* _ACTIVITY_:
Your job with the data below is to output exactly the lines from the one holding "g.port = f.port ∧ before = none)" down to the one holding "b ≠ [] ∧ b = flagChange", both included, and no others.

(Records from a data source)
.....

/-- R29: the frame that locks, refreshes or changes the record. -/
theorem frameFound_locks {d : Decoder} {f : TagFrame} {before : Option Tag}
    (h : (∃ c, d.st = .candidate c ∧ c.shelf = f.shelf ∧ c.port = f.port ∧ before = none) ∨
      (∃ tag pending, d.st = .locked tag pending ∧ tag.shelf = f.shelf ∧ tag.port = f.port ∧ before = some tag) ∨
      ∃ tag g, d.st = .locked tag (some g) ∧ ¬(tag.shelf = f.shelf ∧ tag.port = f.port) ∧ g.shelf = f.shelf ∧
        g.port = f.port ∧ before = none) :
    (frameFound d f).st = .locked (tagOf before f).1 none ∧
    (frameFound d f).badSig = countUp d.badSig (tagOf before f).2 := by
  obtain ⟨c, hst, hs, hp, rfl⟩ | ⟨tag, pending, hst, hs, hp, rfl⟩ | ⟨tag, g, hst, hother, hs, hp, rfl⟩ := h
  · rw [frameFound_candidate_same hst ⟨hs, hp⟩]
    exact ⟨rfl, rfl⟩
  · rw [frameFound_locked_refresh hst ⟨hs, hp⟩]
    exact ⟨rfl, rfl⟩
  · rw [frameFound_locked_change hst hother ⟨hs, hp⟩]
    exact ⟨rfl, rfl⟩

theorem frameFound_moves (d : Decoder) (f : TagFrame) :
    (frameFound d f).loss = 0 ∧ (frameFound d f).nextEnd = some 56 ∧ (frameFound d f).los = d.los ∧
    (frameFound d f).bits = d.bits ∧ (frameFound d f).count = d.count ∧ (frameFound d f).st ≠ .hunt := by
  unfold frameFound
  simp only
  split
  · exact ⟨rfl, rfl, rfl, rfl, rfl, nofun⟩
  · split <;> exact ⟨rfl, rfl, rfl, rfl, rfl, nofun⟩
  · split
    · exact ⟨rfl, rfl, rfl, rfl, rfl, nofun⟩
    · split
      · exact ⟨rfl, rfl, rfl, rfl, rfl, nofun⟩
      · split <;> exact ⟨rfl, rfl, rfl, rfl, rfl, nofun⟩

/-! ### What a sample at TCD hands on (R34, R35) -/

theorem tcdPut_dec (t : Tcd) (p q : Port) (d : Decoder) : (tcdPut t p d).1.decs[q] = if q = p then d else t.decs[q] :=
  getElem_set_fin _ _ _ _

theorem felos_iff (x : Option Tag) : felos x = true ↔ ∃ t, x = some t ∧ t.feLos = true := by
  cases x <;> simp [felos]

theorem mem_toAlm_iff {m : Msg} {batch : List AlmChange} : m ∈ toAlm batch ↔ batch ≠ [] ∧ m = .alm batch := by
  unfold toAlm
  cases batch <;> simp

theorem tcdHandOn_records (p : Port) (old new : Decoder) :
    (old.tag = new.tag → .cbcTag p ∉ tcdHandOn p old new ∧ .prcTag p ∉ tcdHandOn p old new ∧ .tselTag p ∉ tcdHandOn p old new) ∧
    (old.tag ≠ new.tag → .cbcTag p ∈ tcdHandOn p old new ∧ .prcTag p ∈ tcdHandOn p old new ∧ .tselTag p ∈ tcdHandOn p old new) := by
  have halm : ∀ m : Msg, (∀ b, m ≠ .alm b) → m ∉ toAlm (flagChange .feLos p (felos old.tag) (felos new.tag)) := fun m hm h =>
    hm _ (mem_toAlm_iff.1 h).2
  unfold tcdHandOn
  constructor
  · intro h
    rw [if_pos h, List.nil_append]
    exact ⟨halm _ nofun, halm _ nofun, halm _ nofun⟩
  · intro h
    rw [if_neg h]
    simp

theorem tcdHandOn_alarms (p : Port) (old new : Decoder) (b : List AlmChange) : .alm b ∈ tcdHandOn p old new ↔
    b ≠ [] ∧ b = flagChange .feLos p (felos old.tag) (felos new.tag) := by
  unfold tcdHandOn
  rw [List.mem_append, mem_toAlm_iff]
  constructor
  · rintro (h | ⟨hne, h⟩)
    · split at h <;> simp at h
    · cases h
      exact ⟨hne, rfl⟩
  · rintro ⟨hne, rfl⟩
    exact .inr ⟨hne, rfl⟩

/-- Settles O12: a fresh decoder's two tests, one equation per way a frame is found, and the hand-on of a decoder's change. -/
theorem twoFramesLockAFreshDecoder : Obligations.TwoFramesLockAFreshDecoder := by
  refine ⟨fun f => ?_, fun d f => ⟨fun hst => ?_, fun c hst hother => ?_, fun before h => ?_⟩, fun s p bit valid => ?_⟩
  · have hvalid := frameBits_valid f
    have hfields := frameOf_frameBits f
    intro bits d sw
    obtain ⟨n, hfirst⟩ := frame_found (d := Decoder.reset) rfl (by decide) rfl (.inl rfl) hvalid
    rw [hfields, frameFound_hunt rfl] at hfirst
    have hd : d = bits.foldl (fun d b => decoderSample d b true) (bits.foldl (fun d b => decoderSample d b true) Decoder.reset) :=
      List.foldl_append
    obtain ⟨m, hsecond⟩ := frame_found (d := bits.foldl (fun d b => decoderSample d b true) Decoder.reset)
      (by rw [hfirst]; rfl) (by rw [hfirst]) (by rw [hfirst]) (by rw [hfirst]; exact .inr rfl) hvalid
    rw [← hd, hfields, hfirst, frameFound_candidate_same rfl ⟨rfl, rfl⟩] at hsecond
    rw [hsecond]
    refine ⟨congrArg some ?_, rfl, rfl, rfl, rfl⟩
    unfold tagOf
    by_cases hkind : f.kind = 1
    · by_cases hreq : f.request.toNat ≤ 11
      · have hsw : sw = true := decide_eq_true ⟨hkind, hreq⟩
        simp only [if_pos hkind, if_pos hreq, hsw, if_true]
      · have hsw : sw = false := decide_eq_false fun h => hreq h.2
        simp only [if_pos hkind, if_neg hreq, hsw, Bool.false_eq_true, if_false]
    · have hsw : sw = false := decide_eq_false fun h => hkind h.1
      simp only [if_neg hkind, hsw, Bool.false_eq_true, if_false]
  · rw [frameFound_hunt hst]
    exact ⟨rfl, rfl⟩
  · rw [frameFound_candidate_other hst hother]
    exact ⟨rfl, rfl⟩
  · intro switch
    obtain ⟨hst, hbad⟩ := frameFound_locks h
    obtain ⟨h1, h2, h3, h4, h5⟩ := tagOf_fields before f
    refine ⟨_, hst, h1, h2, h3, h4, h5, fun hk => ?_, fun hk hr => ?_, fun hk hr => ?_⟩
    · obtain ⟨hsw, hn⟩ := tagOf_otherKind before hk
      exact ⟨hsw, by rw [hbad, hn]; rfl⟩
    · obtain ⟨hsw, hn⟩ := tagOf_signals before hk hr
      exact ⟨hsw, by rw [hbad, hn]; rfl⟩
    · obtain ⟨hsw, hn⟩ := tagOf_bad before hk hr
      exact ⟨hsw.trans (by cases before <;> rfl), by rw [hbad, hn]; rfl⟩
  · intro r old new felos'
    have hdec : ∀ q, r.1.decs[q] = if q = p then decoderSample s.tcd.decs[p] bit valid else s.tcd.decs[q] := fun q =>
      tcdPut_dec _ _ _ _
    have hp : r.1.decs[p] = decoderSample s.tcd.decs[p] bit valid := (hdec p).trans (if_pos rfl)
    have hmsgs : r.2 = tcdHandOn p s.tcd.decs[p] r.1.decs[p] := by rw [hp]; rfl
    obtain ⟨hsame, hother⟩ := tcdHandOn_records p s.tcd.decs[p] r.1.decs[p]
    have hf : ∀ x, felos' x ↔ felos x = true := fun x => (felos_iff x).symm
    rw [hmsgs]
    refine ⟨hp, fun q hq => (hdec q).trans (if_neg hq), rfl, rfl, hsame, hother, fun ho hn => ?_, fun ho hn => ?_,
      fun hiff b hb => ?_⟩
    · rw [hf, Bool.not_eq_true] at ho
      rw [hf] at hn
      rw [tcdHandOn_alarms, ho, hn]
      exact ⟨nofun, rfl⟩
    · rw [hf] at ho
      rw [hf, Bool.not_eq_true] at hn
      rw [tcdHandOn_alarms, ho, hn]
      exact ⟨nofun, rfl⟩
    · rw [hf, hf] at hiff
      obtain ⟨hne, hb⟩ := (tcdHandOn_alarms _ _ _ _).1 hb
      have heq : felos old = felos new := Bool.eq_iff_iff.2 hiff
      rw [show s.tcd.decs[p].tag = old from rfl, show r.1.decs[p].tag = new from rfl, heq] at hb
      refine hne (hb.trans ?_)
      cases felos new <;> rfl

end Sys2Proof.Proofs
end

.....

* _EXERCISE ANSWER_:
        g.port = f.port ∧ before = none) :
    (frameFound d f).st = .locked (tagOf before f).1 none ∧
    (frameFound d f).badSig = countUp d.badSig (tagOf before f).2 := by
  obtain ⟨c, hst, hs, hp, rfl⟩ | ⟨tag, pending, hst, hs, hp, rfl⟩ | ⟨tag, g, hst, hother, hs, hp, rfl⟩ := h
  · rw [frameFound_candidate_same hst ⟨hs, hp⟩]
    exact ⟨rfl, rfl⟩
  · rw [frameFound_locked_refresh hst ⟨hs, hp⟩]
    exact ⟨rfl, rfl⟩
  · rw [frameFound_locked_change hst hother ⟨hs, hp⟩]
    exact ⟨rfl, rfl⟩

theorem frameFound_moves (d : Decoder) (f : TagFrame) :
    (frameFound d f).loss = 0 ∧ (frameFound d f).nextEnd = some 56 ∧ (frameFound d f).los = d.los ∧
    (frameFound d f).bits = d.bits ∧ (frameFound d f).count = d.count ∧ (frameFound d f).st ≠ .hunt := by
  unfold frameFound
  simp only
  split
  · exact ⟨rfl, rfl, rfl, rfl, rfl, nofun⟩
  · split <;> exact ⟨rfl, rfl, rfl, rfl, rfl, nofun⟩
  · split
    · exact ⟨rfl, rfl, rfl, rfl, rfl, nofun⟩
    · split
      · exact ⟨rfl, rfl, rfl, rfl, rfl, nofun⟩
      · split <;> exact ⟨rfl, rfl, rfl, rfl, rfl, nofun⟩

/-! ### What a sample at TCD hands on (R34, R35) -/

theorem tcdPut_dec (t : Tcd) (p q : Port) (d : Decoder) : (tcdPut t p d).1.decs[q] = if q = p then d else t.decs[q] :=
  getElem_set_fin _ _ _ _

theorem felos_iff (x : Option Tag) : felos x = true ↔ ∃ t, x = some t ∧ t.feLos = true := by
  cases x <;> simp [felos]

theorem mem_toAlm_iff {m : Msg} {batch : List AlmChange} : m ∈ toAlm batch ↔ batch ≠ [] ∧ m = .alm batch := by
  unfold toAlm
  cases batch <;> simp

theorem tcdHandOn_records (p : Port) (old new : Decoder) :
    (old.tag = new.tag → .cbcTag p ∉ tcdHandOn p old new ∧ .prcTag p ∉ tcdHandOn p old new ∧ .tselTag p ∉ tcdHandOn p old new) ∧
    (old.tag ≠ new.tag → .cbcTag p ∈ tcdHandOn p old new ∧ .prcTag p ∈ tcdHandOn p old new ∧ .tselTag p ∈ tcdHandOn p old new) := by
  have halm : ∀ m : Msg, (∀ b, m ≠ .alm b) → m ∉ toAlm (flagChange .feLos p (felos old.tag) (felos new.tag)) := fun m hm h =>
    hm _ (mem_toAlm_iff.1 h).2
  unfold tcdHandOn
  constructor
  · intro h
    rw [if_pos h, List.nil_append]
    exact ⟨halm _ nofun, halm _ nofun, halm _ nofun⟩
  · intro h
    rw [if_neg h]
    simp

theorem tcdHandOn_alarms (p : Port) (old new : Decoder) (b : List AlmChange) : .alm b ∈ tcdHandOn p old new ↔
    b ≠ [] ∧ b = flagChange .feLos p (felos old.tag) (felos new.tag) := by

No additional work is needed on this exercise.